/-- A move of a head's items inside a job keeps the law of tracks. -/
theorem HeadMove.keeps_trackLaw {s : State} {h : HeadNo} {i : HeadItems} (hm : HeadMove s h i)
    (ht : trackLaw s.seq.state s.seq.plan[h] s.seq.heads[h]) : trackLaw s.seq.state s.seq.plan[h] i := by
  obtain ⟨hnext, hplan, htrack⟩ := ht
  cases hm with
  | same => exact ⟨hnext, hplan, htrack⟩
  | clearCut =>
    refine ⟨hnext, hplan, fun ha => ?_⟩
    obtain ⟨hp, hi, hj, har⟩ := htrack ha
    exact ⟨hp, hi, fun hs => Bool.noConfusion hs, fun hn => ⟨(har hn).1, rfl, (har hn).2.2⟩⟩
  | advance =>
    refine ⟨hnext, hplan, fun ha => ?_⟩
    obtain ⟨hp, hi, hj, har⟩ := htrack ha
    exact ⟨hp, hi, hj, har⟩
  | suspect hl =>
    refine ⟨?_, hplan, fun ha => (htrack ha).turnBack.stopCut⟩
    rw [HeadItems.stopCut_next]
    exact (HeadItems.turnBack_next_le _).trans hnext
  | fault hw =>
    refine ⟨hnext, hplan, fun ha => ?_⟩
    obtain ⟨hp, hi, hj, har⟩ := htrack ha
    obtain ⟨e, he, hle, hlt⟩ := hp (by rcases hw with hw | hw <;> rw [hw] <;> exact fun hn => by cases hn)
    have hless := hlt (hw.elim (fun hs => .inr (.inl hs)) .inl)
    exact ⟨fun _ => ⟨e, he, hle, fun _ => hless⟩, fun _ => .inr rfl,
      fun hs => ⟨(hj hs).1, (hj hs).2.1, .inr (.inr rfl)⟩, fun hn => ⟨(har hn).1, (har hn).2.1, rfl⟩⟩
  | faultCut hc hl =>
    refine ⟨hnext, hplan, fun ha => ?_⟩
    obtain ⟨j, hj⟩ := (isCutting_iff _).mp hc
    obtain ⟨⟨e, he, hlt⟩, -, hnone⟩ := (htrack ha).of_cutting hj
    refine ⟨fun _ => ⟨e, he, hlt.le, fun _ => hlt⟩, fun _ => .inr rfl, fun hs => ?_, fun hn => ?_⟩
    · exact absurd hs (Option.not_isSome_iff_eq_none.mpr hnone)
    · exact absurd (Eq.symm hc |>.trans ((htrack ha).armed hn).2.2) (by decide)
  | cleared hm => exact ⟨hnext, hplan, fun ha => (htrack ha).cleared hm⟩
  | discard hr =>
    have ht := htrack (active_of_running hr)
    refine ⟨?_, hplan, fun _ => ht.discard hr⟩
    unfold HeadItems.discard
    split
    · next hi =>
      obtain ⟨e, he, hlt⟩ := ht.of_interrupted hi
      exact Nat.le_trans hlt (hplan e he).2
    · exact hnext

theorem planRange_none : planRange none := fun _ he => by cases he

/-- Outside a job only the ranges of the next track and of the plan's track count are left of the law. -/
theorem trackLaw_inactive {job : JobState} {plan : Option PlanEntry} {i : HeadItems} (hj : job.active = false)
    (hnext : i.next ≤ 65535) (hplan : planRange plan) : trackLaw job plan i :=
  ⟨hnext, hplan, fun ha => absurd (ha.symm.trans hj) (by decide)⟩

/-- A head's track after the strikes of a tick: one cell more, or the track complete and the next one to cut (R122,
R123). -/
theorem trackLaw_struck {u : State} (tick : Nat) (h : HeadNo)
    (ht : trackLaw u.seq.state u.seq.plan[h] u.seq.heads[h]) (hr : u.seq.state = .running) :
    trackLaw u.seq.state u.seq.plan[h] (itemsAfter u tick h) := by
  obtain ⟨hnext, hplan, htrack⟩ := ht
  unfold itemsAfter
  split
  · exact ⟨hnext, hplan, htrack⟩
  next c r hd =>
  obtain ⟨hstate, hentry, -⟩ := dueStrike_cutting hd
  obtain ⟨⟨e, he, hlt⟩, hinterrupted, hnone⟩ := (htrack (active_of_running hr)).of_cutting hstate
  obtain rfl : e = c.entry := Option.some.inj (he.symm.trans hentry)
  have harmed : ∀ {P : Prop}, u.seq.state = .armed → P := fun ha => by rw [hr] at ha; cases ha
  split
  · refine ⟨Nat.le_trans hlt (hplan _ he).2, hplan, fun _ => ?_⟩
    by_cases hlast : u.seq.heads[h].next + 1 = c.entry.tracks
    · rw [if_pos hlast]
      refine ⟨fun _ => ⟨_, he, hlt, fun hw => ?_⟩, fun hi => absurd (hi.symm.trans hinterrupted) (by decide),
        fun _ => ⟨Nat.le_add_left 1 _, hinterrupted, .inr (.inl rfl)⟩, harmed⟩
      simp [HeadItems.isCutting, -Fin.getElem_fin, hinterrupted] at hw
    · rw [if_neg hlast]
      exact ⟨fun _ => ⟨_, he, hlt, fun _ => lt_of_le_of_ne hlt hlast⟩,
        fun hi => absurd (hi.symm.trans hinterrupted) (by decide),
        fun _ => ⟨Nat.le_add_left 1 _, hinterrupted, .inl rfl⟩, harmed⟩
  · refine ⟨hnext, hplan, fun _ => ⟨fun _ => ⟨_, he, hlt.le, fun _ => hlt⟩,
      fun hi => absurd (hi.symm.trans hinterrupted) (by decide),
      fun hs => absurd hs (Option.not_isSome_iff_eq_none.mpr hnone), harmed⟩⟩

/-- A WAITING head with no track just cut starts its track (R118, R120). -/
theorem trackLaw_started {job : JobState} {plan : Option PlanEntry} {i : HeadItems} (h : trackLaw job plan i)
    (hj : job = .running) (hw : i.state = .waiting) (hn : i.justCut = none) :
    trackLaw job plan { i with state := .cutting 0, interrupted := false } := by
  obtain ⟨hnext, hplan, htrack⟩ := h
  refine ⟨hnext, hplan, fun ha => ?_⟩
  obtain ⟨e, he, hle, hlt⟩ := (htrack ha).planned (by rw [hw]; exact fun hn => by cases hn)
  have hless := hlt (.inr (.inl hw))
  exact ⟨fun _ => ⟨e, he, hle, fun _ => hless⟩, fun hi => Bool.noConfusion hi,
    fun hs => absurd hs (Option.not_isSome_iff_eq_none.mpr hn), fun har => by rw [hj] at har; cases har⟩

/-- At START an ARMED head is WAITING, and every other head stays as it is (R112). -/
theorem trackLaw_start {plan : Option PlanEntry} {i : HeadItems} (h : trackLaw .armed plan i) :
    trackLaw .running plan { i with state := if i.state = .armed then .waiting else i.state } := by
  obtain ⟨hnext, hplan, htrack⟩ := h
  refine ⟨hnext, hplan, fun _ => ?_⟩
  obtain ⟨hp, hi, hj, har⟩ := htrack rfl
  obtain ⟨hinterrupted, hnone, hcut⟩ := har rfl
  by_cases ha : i.state = .armed
  · rw [if_pos ha]
    obtain ⟨e, he, hle, hlt⟩ := hp (by rw [ha]; exact fun hn => by cases hn)
    have hless := hlt (.inl ha)
    exact ⟨fun _ => ⟨e, he, hle, fun _ => hless⟩, fun _ => .inl rfl,
      fun hs => absurd hs (Option.not_isSome_iff_eq_none.mpr hnone), fun hn => by cases hn⟩
  · rw [if_neg ha]
    exact ⟨hp, hi, hj, fun hn => by cases hn⟩

/-- A head at an accepted ARM (R111). -/
theorem trackLaw_armed (s : State) (h : HeadNo) (hplan : planRange s.seq.plan[h]) :
    trackLaw .armed s.seq.plan[h] (s.itemsAtArm h) := by
  refine ⟨Nat.zero_le _, hplan, fun _ => ⟨fun ho => ?_, fun hi => Bool.noConfusion hi, fun hs => Bool.noConfusion hs,
    fun _ => ⟨rfl, rfl, ?_⟩⟩⟩
  · cases he : s.seq.plan[h] with
    | none => exact absurd (if_neg (by rw [he]; exact Bool.false_ne_true)) ho
    | some e => exact ⟨e, rfl, Nat.zero_le _, fun _ => (hplan e he).1⟩
  · unfold State.itemsAtArm HeadItems.isCutting
    split
    · next j hj => dsimp only at hj; split at hj <;> cases hj
    · rfl

theorem powerOn_tracksInRange (r a : PerHead Bool) (p : List Instr) : (State.powerOn r a p).TracksInRange := by
  refine (tracksInRange_iff _).mpr fun g => ?_
  show trackLaw .idle (Vector.replicate 8 none)[g] (State.powerOn r a p).seq.heads[g]
  rw [replicate_get, powerOn_heads]
  exact trackLaw_inactive rfl (Nat.zero_le _) planRange_none

/-- Each head's next track to cut is within its track count, and its items agree with its state. -/
theorem Change.keeps_tracksInRange {s t : State} (hc : Change s t) (h : s.TracksInRange) : t.TracksInRange := by
  have hl := (tracksInRange_iff s).mp h
  cases hc with
  | other hw => exact holds_of_works (P := State.TracksInRange) (fun _ => rfl) hw h
  | reset hw =>
    refine holds_of_works (P := State.TracksInRange) (fun _ => rfl) hw ((tracksInRange_iff _).mpr fun g => ?_)
    show trackLaw .idle (Vector.replicate 8 none)[g] (resetWorks s).seq.heads[g]
    rw [replicate_get, resetWorks_heads]
    exact trackLaw_inactive rfl (hl g).1 planRange_none
  | powerOn r a p => exact powerOn_tracksInRange r a p
  | endJob o =>
    refine (tracksInRange_iff _).mpr fun g => ?_
    rw [State.endJob_heads, State.endJob_seq]
    exact trackLaw_inactive rfl (hl g).1 (hl g).2.1
  | strikes tick hr =>
    have hk := strikeAll_kept s tick
    refine (tracksInRange_iff _).mpr fun g => ?_
    rw [strikeAll_heads, hk.state, hk.plan]
    exact trackLaw_struck tick g (hl g) hr
  | starts src heads hr hh =>
    refine (tracksInRange_iff _).mpr fun g => ?_
    rw [startsFrom_heads]
    show trackLaw s.seq.state s.seq.plan[g] _
    split
    · next hg => exact trackLaw_started (hl g) hr (hh g hg).1 (hh g hg).2
    · exact hl g
  | start ha =>
    refine (tracksInRange_iff _).mpr fun g => ?_
    rw [State.setJobState_seq_heads, State.mapHeads_get]
    have hg := hl g
    rw [ha] at hg
    exact trackLaw_start hg
  | heads v hv => exact (tracksInRange_iff _).mpr fun g => (hv g).keeps_trackLaw (hl g)
  | goTo j hs hj =>
    refine (tracksInRange_iff _).mpr fun g => ⟨(hl g).1, (hl g).2.1, fun _ => ?_⟩
    obtain ⟨hp, hi, hcut, -⟩ := (hl g).2.2 (JobState.active_of_runningOrHolding hs)
    exact ⟨hp, hi, hcut, fun ha => by rw [show j = .armed from ha] at hj; cases hj⟩
  | plan v ha hv =>
    refine (tracksInRange_iff _).mpr fun g => trackLaw_inactive ha (hl g).1 fun e he => ?_
    exact (hv g e he).elim ((hl g).2.1 e) id
  | arm ha hp =>
    refine (tracksInRange_iff _).mpr fun g => ?_
    rw [State.arm_seq]
    show trackLaw .armed s.seq.plan[g] (mapAll (fun h _ => s.itemsAtArm h) s.seq.heads)[g]
    rw [mapAll_get]
    exact trackLaw_armed s g (hl g).2.1
  | _ => exact h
===============
**TASK INSTRUCTIONS**
When you reach the line holding "by_cases ha : i.state = .armed" in the records above, begin reproducing exactly, stop after the line holding "exact trackLaw_inactive rfl (Nat.zero_le", and output nothing else.

**REPLY TO THE EXERCISE**
  by_cases ha : i.state = .armed
  · rw [if_pos ha]
    obtain ⟨e, he, hle, hlt⟩ := hp (by rw [ha]; exact fun hn => by cases hn)
    have hless := hlt (.inl ha)
    exact ⟨fun _ => ⟨e, he, hle, fun _ => hless⟩, fun _ => .inl rfl,
      fun hs => absurd hs (Option.not_isSome_iff_eq_none.mpr hnone), fun hn => by cases hn⟩
  · rw [if_neg ha]
    exact ⟨hp, hi, hj, fun hn => by cases hn⟩

/-- A head at an accepted ARM (R111). -/
theorem trackLaw_armed (s : State) (h : HeadNo) (hplan : planRange s.seq.plan[h]) :
    trackLaw .armed s.seq.plan[h] (s.itemsAtArm h) := by
  refine ⟨Nat.zero_le _, hplan, fun _ => ⟨fun ho => ?_, fun hi => Bool.noConfusion hi, fun hs => Bool.noConfusion hs,
    fun _ => ⟨rfl, rfl, ?_⟩⟩⟩
  · cases he : s.seq.plan[h] with
    | none => exact absurd (if_neg (by rw [he]; exact Bool.false_ne_true)) ho
    | some e => exact ⟨e, rfl, Nat.zero_le _, fun _ => (hplan e he).1⟩
  · unfold State.itemsAtArm HeadItems.isCutting
    split
    · next j hj => dsimp only at hj; split at hj <;> cases hj
    · rfl

theorem powerOn_tracksInRange (r a : PerHead Bool) (p : List Instr) : (State.powerOn r a p).TracksInRange := by
  refine (tracksInRange_iff _).mpr fun g => ?_
  show trackLaw .idle (Vector.replicate 8 none)[g] (State.powerOn r a p).seq.heads[g]
  rw [replicate_get, powerOn_heads]
  exact trackLaw_inactive rfl (Nat.zero_le _) planRange_none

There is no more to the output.